The Urgent Need for Unbiased Search: Addressing Google’s Non-Compliance with the DMA
The centrality of unbiased search engines in the functioning of the internet cannot be overstated. Google Search, which commands over 90% of the global market, wields immense influence over user preferences. With over 400 million monthly active users, according to data shared in compliance with the Digital Services Act, Google’s ability to shape the digital landscape is unparalleled.
Google’s initial mission to organize the world’s information has remained unchanged on paper. However, its actions reveal a shift towards online intermediation, prioritizing transactions over information dissemination. This pivot has raised significant concerns about conflicts of interest. By developing vertical search products, Google has started demoting competitors through algorithmic adjustments or by simply occupying prime real estate on search results pages with its own services.
In the travel sector, for instance, Google prominently features its own services like Google Hotels, Flights, Trains, Vacation Rentals and Things to do, overshadowing organic search results and putting competing services at a disadvantage. The European Commission’s 2017 decision in the Google Shopping case was a landmark moment, highlighting this self-preferencing behavior as a violation of antitrust rules.
The DMA seeks to curb these practices by prohibiting gatekeepers from favoring their own services over those of third parties. Article 6.5 explicitly bans self-preferencing, ensuring that search engines cannot give preferential treatment to their own intermediation services. This provision is crucial for maintaining the integrity of general search and safeguarding user choice.

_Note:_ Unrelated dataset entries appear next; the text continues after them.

-- ==== Sys2Proof/Tests/Slice0.lean ====
section
/-! SUPPORT. The model's own tests: expected values are taken from 95_test_vectors.md and from the encodings of 30_encoding.md
R96, never from the model. Then, for every obligation with hypotheses, a concrete state and operands that meet them. -/

namespace Sys2Proof.Tests

open Sys2Proof Sys2Proof.Machine

/-! ## Decoding: one word per constructor, written out from R96 -/

theorem test_decode_system : decode 0x0123#16 = .ok (.sys 0x123#12) ∧ decode 0x00E0#16 = .ok .cls ∧
    decode 0x00EE#16 = .ok .ret := by decide

theorem test_decode_jumps : decode 0x1ABC#16 = .ok (.jp 0xABC#12) ∧ decode 0x2300#16 = .ok (.call 0x300#12) ∧
    decode 0xB301#16 = .ok (.jpV0 0x301#12) := by decide

theorem test_decode_skips : decode 0x3342#16 = .ok (.seImm 0x3#4 0x42#8) ∧ decode 0x4342#16 = .ok (.sneImm 0x3#4 0x42#8) ∧
    decode 0x5120#16 = .ok (.seReg 0x1#4 0x2#4) ∧ decode 0x9120#16 = .ok (.sneReg 0x1#4 0x2#4) := by decide

theorem test_decode_immediates : decode 0x6A2B#16 = .ok (.ldImm 0xA#4 0x2B#8) ∧
    decode 0x7105#16 = .ok (.addImm 0x1#4 0x05#8) ∧ decode 0xC30F#16 = .ok (.rnd 0x3#4 0x0F#8) := by decide

theorem test_decode_logic : decode 0x8120#16 = .ok (.ldReg 0x1#4 0x2#4) ∧ decode 0x8121#16 = .ok (.orReg 0x1#4 0x2#4) ∧
    decode 0x8122#16 = .ok (.andReg 0x1#4 0x2#4) ∧ decode 0x8123#16 = .ok (.xorReg 0x1#4 0x2#4) := by decide

theorem test_decode_arithmetic : decode 0x8124#16 = .ok (.addReg 0x1#4 0x2#4) ∧ decode 0x8125#16 = .ok (.sub 0x1#4 0x2#4) ∧
    decode 0x8126#16 = .ok (.shr 0x1#4 0x2#4) ∧ decode 0x8127#16 = .ok (.subn 0x1#4 0x2#4) ∧
    decode 0x812E#16 = .ok (.shl 0x1#4 0x2#4) := by decide

theorem test_decode_index_and_draw : decode 0xA123#16 = .ok (.ldI 0x123#12) ∧
    decode 0xD123#16 = .ok (.drw 0x1#4 0x2#4 0x3#4) := by decide

theorem test_decode_keys : decode 0xE19E#16 = .ok (.skp 0x1#4) ∧ decode 0xE1A1#16 = .ok (.sknp 0x1#4) ∧
    decode 0xF30A#16 = .ok (.ldVxK 0x3#4) := by decide

theorem test_decode_timers : decode 0xF207#16 = .ok (.ldVxDt 0x2#4) ∧ decode 0xF615#16 = .ok (.ldDtVx 0x6#4) ∧
    decode 0xF718#16 = .ok (.ldStVx 0x7#4) := by decide

theorem test_decode_memory : decode 0xF21E#16 = .ok (.addI 0x2#4) ∧ decode 0xF429#16 = .ok (.ldF 0x4#4) ∧
    decode 0xF533#16 = .ok (.ldB 0x5#4) ∧ decode 0xF255#16 = .ok (.ldMemVx 0x2#4) ∧
    decode 0xF265#16 = .ok (.ldVxMem 0x2#4) := by decide

/-- The unknown words of the test vectors, one per family with a fixed sub-field (R98). -/
theorem test_decode_unknown : decode 0x5121#16 = .error (.unknownOpcode 0x5121#16) ∧
    decode 0x9121#16 = .error (.unknownOpcode 0x9121#16) ∧ decode 0x8128#16 = .error (.unknownOpcode 0x8128#16) ∧
    decode 0xE19F#16 = .error (.unknownOpcode 0xE19F#16) ∧ decode 0xF000#16 = .error (.unknownOpcode 0xF000#16) := by decide

/-- Bytes are read two at a time, the high byte first (R65, R90); a single byte is no instruction. -/
theorem test_decode_bytes : decodeBytes [0x12#8, 0x00#8, 0xFF#8] = .ok (.jp 0x200#12, [0xFF#8]) ∧
    decodeBytes [0x12#8] = .error .tooShort := by decide

/-- The opcode table numbers a word's bits from the least significant one. -/
theorem test_table_word : decodeTableWord 16 0x8126 = some (.shr 0x1#4 0x2#4) ∧ decodeTableWord 16 0x5121 = none := by decide

theorem test_encode_vectors : encode (.drw 0x1#4 0x2#4 0x3#4) = 0xD123#16 ∧ encode (.shl 0x1#4 0x0#4) = 0x810E#16 ∧
    encode (.call 0x300#12) = 0x2300#16 ∧ encodeBytes (.ldMemVx 0x2#4) = [0xF2#8, 0x55#8] := by decide

/-- The words 0x00E0 and 0x00EE are CLS and RET, so the SYS terms with those addresses are refused (R95). -/
theorem test_wellformed_refuses_sys : (Instr.sys 0x0E0#12).wellFormed = false ∧ (Instr.sys 0x0EE#12).wellFormed = false ∧
    (Instr.sys 0x0E1#12).wellFormed = true := by decide

/-! ## One step: `after w s p` runs the word `w` where `s` fetches and asks `p` of the next state -/

/-- The step that runs the word `w` from `s` answers a next state of which `p` holds. -/
def after (w : Nat) (s : State) (p : State → Bool) : Bool :=
  match step (s.withFetchWord 16 w) with
  | .next t => p t
  | .fault _ => false
  | .refused _ => false

/-- Reset with `V[1] = a` and `V[2] = b`. -/
def v12 (a b : Byte) : State := (State.reset.writeV 0x1#4 a).writeV 0x2#4 b

/-- Reset with other parameters. -/
def withParams (p : Params) (s : State) : State := { s with params := p }

/-- Reset with `V[0..2] = 11 22 33` and `I = a`. -/
def v012 (a : Word) : State := ((v12 0x22#8 0x33#8).writeV 0x0#4 0x11#8).setI a

/-- Reset with `bytes` in memory from `a`. -/
def withBytes (a : Nat) (bytes : List Byte) (s : State) : State := s.setMem (s.mem.writeList a bytes)

/-- The lit cells of a display row are exactly those of the listed columns. -/
def lit (r : Fin 32) (columns : List Nat) (d : Display) : Bool :=
  (List.finRange 64).all fun c => d.pixel r c == columns.contains c.val

/-- Reset with the cells of the corners (0,0) and (31,63) lit. -/
def cornersLit : State := State.reset.setDisp ((Display.clear.toggle 0 0).toggle 31 63)

/-- Reset with key 5 down. -/
def key5 : State := (State.reset.writeV 0x1#4 0x05#8).setKeys ((Vector.replicate 16 false).set 5 true)

theorem test_sys_nop : after 0x0123 State.reset (fun t => t.pc == 0x202#16 && t.status == .ok) = true := by decide

theorem test_sys_halt : after 0x0123 (withParams { defaultParams with sysMode := .halt } State.reset) (fun t =>
    t.status == .error (.unknownOpcode 0x0123#16 0x200#16) && t.pc == 0x202#16) = true := by decide

theorem test_cls : after 0x00E0 cornersLit (fun t => lit 0 [] t.disp && lit 31 [] t.disp && t.pc == 0x202#16) = true := by decide

theorem test_ret : after 0x00EE (State.reset.setStack [0x202#16]) (fun t => t.pc == 0x202#16 && t.stack == []) = true := by decide

theorem test_ret_empty : after 0x00EE State.reset (fun t =>
    t.status == .error (.stackUnderflow 0x200#16) && t.pc == 0x202#16) = true := by decide

theorem test_jp : after 0x1ABC State.reset (fun t => t.pc == 0xABC#16) = true := by decide

theorem test_jp_odd : after 0x1201 State.reset (fun t => t.pc == 0x201#16 && t.status == .ok) = true := by decide

theorem test_call_at_top : after 0x2300 (State.reset.setPc 0xFFE#16) (fun t =>
    t.pc == 0x300#16 && t.stack == [0x1000#16]) = true := by decide

theorem test_call_full : after 0x2300 (State.reset.setStack (List.replicate 16 0x202#16)) (fun t =>
    t.status == .error (.stackOverflow 0x200#16) && t.pc == 0x202#16) = true := by decide

theorem test_se_imm_equal : after 0x3342 (State.reset.writeV 0x3#4 0x42#8) (fun t => t.pc == 0x204#16) = true := by decide

theorem test_se_imm_not_equal : after 0x3342 (State.reset.writeV 0x3#4 0x41#8) (fun t => t.pc == 0x202#16) = true := by decide

theorem test_sne_imm_not_equal : after 0x4342 (State.reset.writeV 0x3#4 0x41#8) (fun t => t.pc == 0x204#16) = true := by decide

theorem test_sne_imm_equal : after 0x4342 (State.reset.writeV 0x3#4 0x42#8) (fun t => t.pc == 0x202#16) = true := by decide

theorem test_se_reg_equal : after 0x5120 (v12 0x07#8 0x07#8) (fun t => t.pc == 0x204#16) = true := by decide

theorem test_se_reg_not_equal : after 0x5120 (v12 0x07#8 0x08#8) (fun t => t.pc == 0x202#16) = true := by decide

theorem test_sne_reg_not_equal : after 0x9120 (v12 0x07#8 0x08#8) (fun t => t.pc == 0x204#16) = true := by decide

theorem test_sne_reg_same : after 0x9110 (v12 0x09#8 0x00#8) (fun t => t.pc == 0x202#16) = true := by decide

theorem test_jp_v0 : after 0xBFFF (State.reset.writeV 0x0#4 0xFF#8) (fun t => t.pc == 0x10FE#16) = true := by decide

theorem test_jp_v0_mask : after 0xBFFF (withParams { defaultParams with jpV0Mask := .mask12 }
    (State.reset.writeV 0x0#4 0xFF#8)) (fun t => t.pc == 0x0FE#16) = true := by decide

theorem test_ld_imm : after 0x6A2B State.reset (fun t => t.readV 0xA#4 == 0x2B#8 && t.readV 0x2#4 == 0x00#8) = true := by decide

theorem test_add_imm_wraps : after 0x7102 ((v12 0xFF#8 0x00#8).writeV vf 0x55#8) (fun t =>
    t.readV 0x1#4 == 0x01#8 && t.readV vf == 0x55#8) = true := by decide

theorem test_ld_reg : after 0x8120 (v12 0x00#8 0x99#8) (fun t => t.readV 0x1#4 == 0x99#8) = true := by decide

theorem test_or : after 0x8121 ((v12 0x0F#8 0xF0#8).writeV vf 0x55#8) (fun t =>
    t.readV 0x1#4 == 0xFF#8 && t.readV vf == 0x55#8) = true := by decide

theorem test_and : after 0x8122 ((v12 0x3C#8 0x0F#8).writeV vf 0x55#8) (fun t =>
    t.readV 0x1#4 == 0x0C#8 && t.readV vf == 0x55#8) = true := by decide

theorem test_xor : after 0x8123 ((v12 0x3C#8 0x0F#8).writeV vf 0x55#8) (fun t =>
    t.readV 0x1#4 == 0x33#8 && t.readV vf == 0x55#8) = true := by decide

theorem test_xor_zero_vf : after 0x8123 (withParams { defaultParams with logicVf := .zero }
    ((v12 0x3C#8 0x0F#8).writeV vf 0x55#8)) (fun t => t.readV 0x1#4 == 0x33#8 && t.readV vf == 0x00#8) = true := by decide

theorem test_add_carry : after 0x8124 (v12 0xFF#8 0x01#8) (fun t =>
    t.readV 0x1#4 == 0x00#8 && t.readV vf == 0x01#8) = true := by decide

theorem test_add_flag_wins : after 0x8F14 ((v12 0x02#8 0x00#8).writeV vf 0xFF#8) (fun t => t.readV vf == 0x01#8) = true := by decide

theorem test_sub_borrow : after 0x8125 (v12 0x05#8 0x07#8) (fun t =>
    t.readV 0x1#4 == 0xFE#8 && t.readV vf == 0x00#8) = true := by decide

theorem test_sub_equal : after 0x8125 (v12 0x05#8 0x05#8) (fun t =>
    t.readV 0x1#4 == 0x00#8 && t.readV vf == 0x01#8) = true := by decide

theorem test_shr_odd : after 0x8106 (v12 0x05#8 0x00#8) (fun t =>
    t.readV 0x1#4 == 0x02#8 && t.readV vf == 0x01#8) = true := by decide

theorem test_shr_ignores_y : after 0x8126 (v12 0x04#8 0xFF#8) (fun t =>
    t.readV 0x1#4 == 0x02#8 && t.readV vf == 0x00#8) = true := by decide

theorem test_subn : after 0x8127 (v12 0x05#8 0x07#8) (fun t =>
    t.readV 0x1#4 == 0x02#8 && t.readV vf == 0x01#8) = true := by decide

theorem test_subn_borrow : after 0x8127 (v12 0x07#8 0x05#8) (fun t =>
    t.readV 0x1#4 == 0xFE#8 && t.readV vf == 0x00#8) = true := by decide

theorem test_shl_carry : after 0x810E (v12 0x81#8 0x00#8) (fun t =>
    t.readV 0x1#4 == 0x02#8 && t.readV vf == 0x01#8) = true := by decide

theorem test_shl_flag_wins : after 0x8F0E (State.reset.writeV vf 0x80#8) (fun t => t.readV vf == 0x01#8) = true := by decide

/-- RND with the draw A7 of the test vectors. -/
theorem test_rnd_draw : (rndWith 0xA7#8 0x3#4 0x0F#8 State.reset).readV 0x3#4 = 0x07#8 := by decide

/-- RND with `nn = 00` gives 0 whatever the draw. -/
theorem test_rnd_zero : (rndWith (Config.rngDraw 0) 0x3#4 0x00#8 State.reset).readV 0x3#4 = 0x00#8 := by
  simp [rndWith, State.readV, State.writeV, State.setV, State.bumpFree]

theorem test_ld_i : after 0xA123 State.reset (fun t => t.i == 0x123#16) = true := by decide

theorem test_add_i : after 0xF21E ((v12 0x00#8 0x10#8).setI 0x300#16) (fun t => t.i == 0x310#16) = true := by decide

theorem test_add_i_wraps : after 0xF21E ((v12 0x00#8 0xFF#8).setI 0xF80#16) (fun t =>
    t.i == 0x07F#16 && t.readV vf == 0x00#8) = true := by decide

theorem test_ld_f : after 0xF429 (State.reset.writeV 0x4#4 0x0B#8) (fun t => t.i == 0x087#16) = true := by decide

theorem test_ld_f_low_nibble : after 0xF429 (State.reset.writeV 0x4#4 0x1A#8) (fun t => t.i == 0x082#16) = true := by decide

theorem test_ld_b : after 0xF533 ((State.reset.writeV 0x5#4 0x9C#8).setI 0xFFD#16) (fun t =>
    t.mem.readList 0xFFD 3 == [0x01#8, 0x05#8, 0x06#8]) = true := by decide

theorem test_ld_b_off_the_top : after 0xF533 ((State.reset.writeV 0x5#4 0xFF#8).setI 0xFFE#16) (fun t =>
    t.status == .error (.outOfBounds 0x1000#16) && t.mem.read 0xFFE == 0x00#8) = true := by decide

theorem test_store_registers : after 0xF255 (v012 0x400#16) (fun t =>
    t.mem.readList 0x400 4 == [0x11#8, 0x22#8, 0x33#8, 0x00#8] && t.i == 0x400#16) = true := by decide

theorem test_store_registers_increment : after 0xF255 (withParams { defaultParams with memIIncrement := .xPlus1 }
    (v012 0x400#16)) (fun t => t.mem.read 0x402 == 0x33#8 && t.i == 0x403#16) = true := by decide

theorem test_load_registers : after 0xF265 ((withBytes 0x400 [0x11#8, 0x22#8, 0x33#8, 0x44#8] State.reset).setI 0x400#16)
    (fun t => [0x0#4, 0x1#4, 0x2#4, 0x3#4].map t.readV == [0x11#8, 0x22#8, 0x33#8, 0x00#8]) = true := by decide

theorem test_load_registers_off_the_top : after 0xFF65 (State.reset.setI 0xFF1#16) (fun t =>
    t.status == .error (.outOfBounds 0x1000#16)) = true := by decide

theorem test_drw_wraps : after 0xD121 ((withBytes 0x300 [0xFF#8] (v12 0x3C#8 0x05#8)).setI 0x300#16) (fun t =>
    lit 5 [60, 61, 62, 63, 0, 1, 2, 3] t.disp && lit 6 [] t.disp && t.readV vf == 0x00#8) = true := by decide

theorem test_drw_collision : after 0xD121 ((withBytes 0x300 [0x81#8] cornersLit).setI 0x300#16) (fun t =>
    lit 0 [7] t.disp && lit 31 [63] t.disp && t.readV vf == 0x01#8) = true := by decide

theorem test_drw_clips : after 0xD121 ((withBytes 0x300 [0xFF#8] (withParams { defaultParams with drawEdge := .clip }
    (v12 0x3C#8 0x05#8))).setI 0x300#16) (fun t => lit 5 [60, 61, 62, 63] t.disp) = true := by decide

theorem test_skp_down : after 0xE19E key5 (fun t => t.pc == 0x204#16) = true := by decide

theorem test_skp_up : after 0xE19E (v12 0x05#8 0x00#8) (fun t => t.pc == 0x202#16) = true := by decide

theorem test_sknp_up : after 0xE1A1 (v12 0x05#8 0x00#8) (fun t => t.pc == 0x204#16) = true := by decide

theorem test_sknp_down : after 0xE1A1 key5 (fun t => t.pc == 0x202#16) = true := by decide

theorem test_key_wait : after 0xF30A State.reset (fun t =>
    t.status == .awaitingKey && t.wait == some 0x3#4 && t.pc == 0x202#16) = true := by decide

theorem test_key_wait_at_instruction : after 0xF30A (withParams { defaultParams with keywaitPc := .atInstruction } State.reset)
    (fun t => t.wait == some 0x3#4 && t.pc == 0x200#16) = true := by decide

Despite the clarity of Article 6.5, Google continues to integrate its specialized services into search results, with richer features than those offered to competitors. This blatant non-compliance has rightly prompted the European Commission to open a non-compliance investigation into Alphabet’s practices.
The Commission seems determined to fully exercise its powers under the DMA, including imposing fines until gatekeepers achieve full compliance. Yesterday’s announcement by the Commission of its preliminary findings in the investigation into Apple over its implementation of the anti-steering obligations should be an important warning for Google.
The next few months will be extremely important to establish whether Google will be willing to change its approach or face the inevitable legal consequences for non-compliance. It is clear that, to align with the spirit and letter of the law, Google will need to move away from offering vertical search features on the Search Engine Result Page (SERP), as the Commission has suggested in the last months.
Until Google aligns its operations with the Regulation, the broader goal of unbiased and fair search remains unfulfilled. The Commission’s rigorous enforcement of Article 6.5 is essential to restoring balance and ensuring that the vast power wielded by Google does not further compromise competition and innovation in digital markets and starts fostering a more contestable and accessible online environment for all businesses.
This blog post has been written in the context of eu travel tech’s participation in the ECN Digital Markets Act Conference in Amsterdam on 27 June 2024.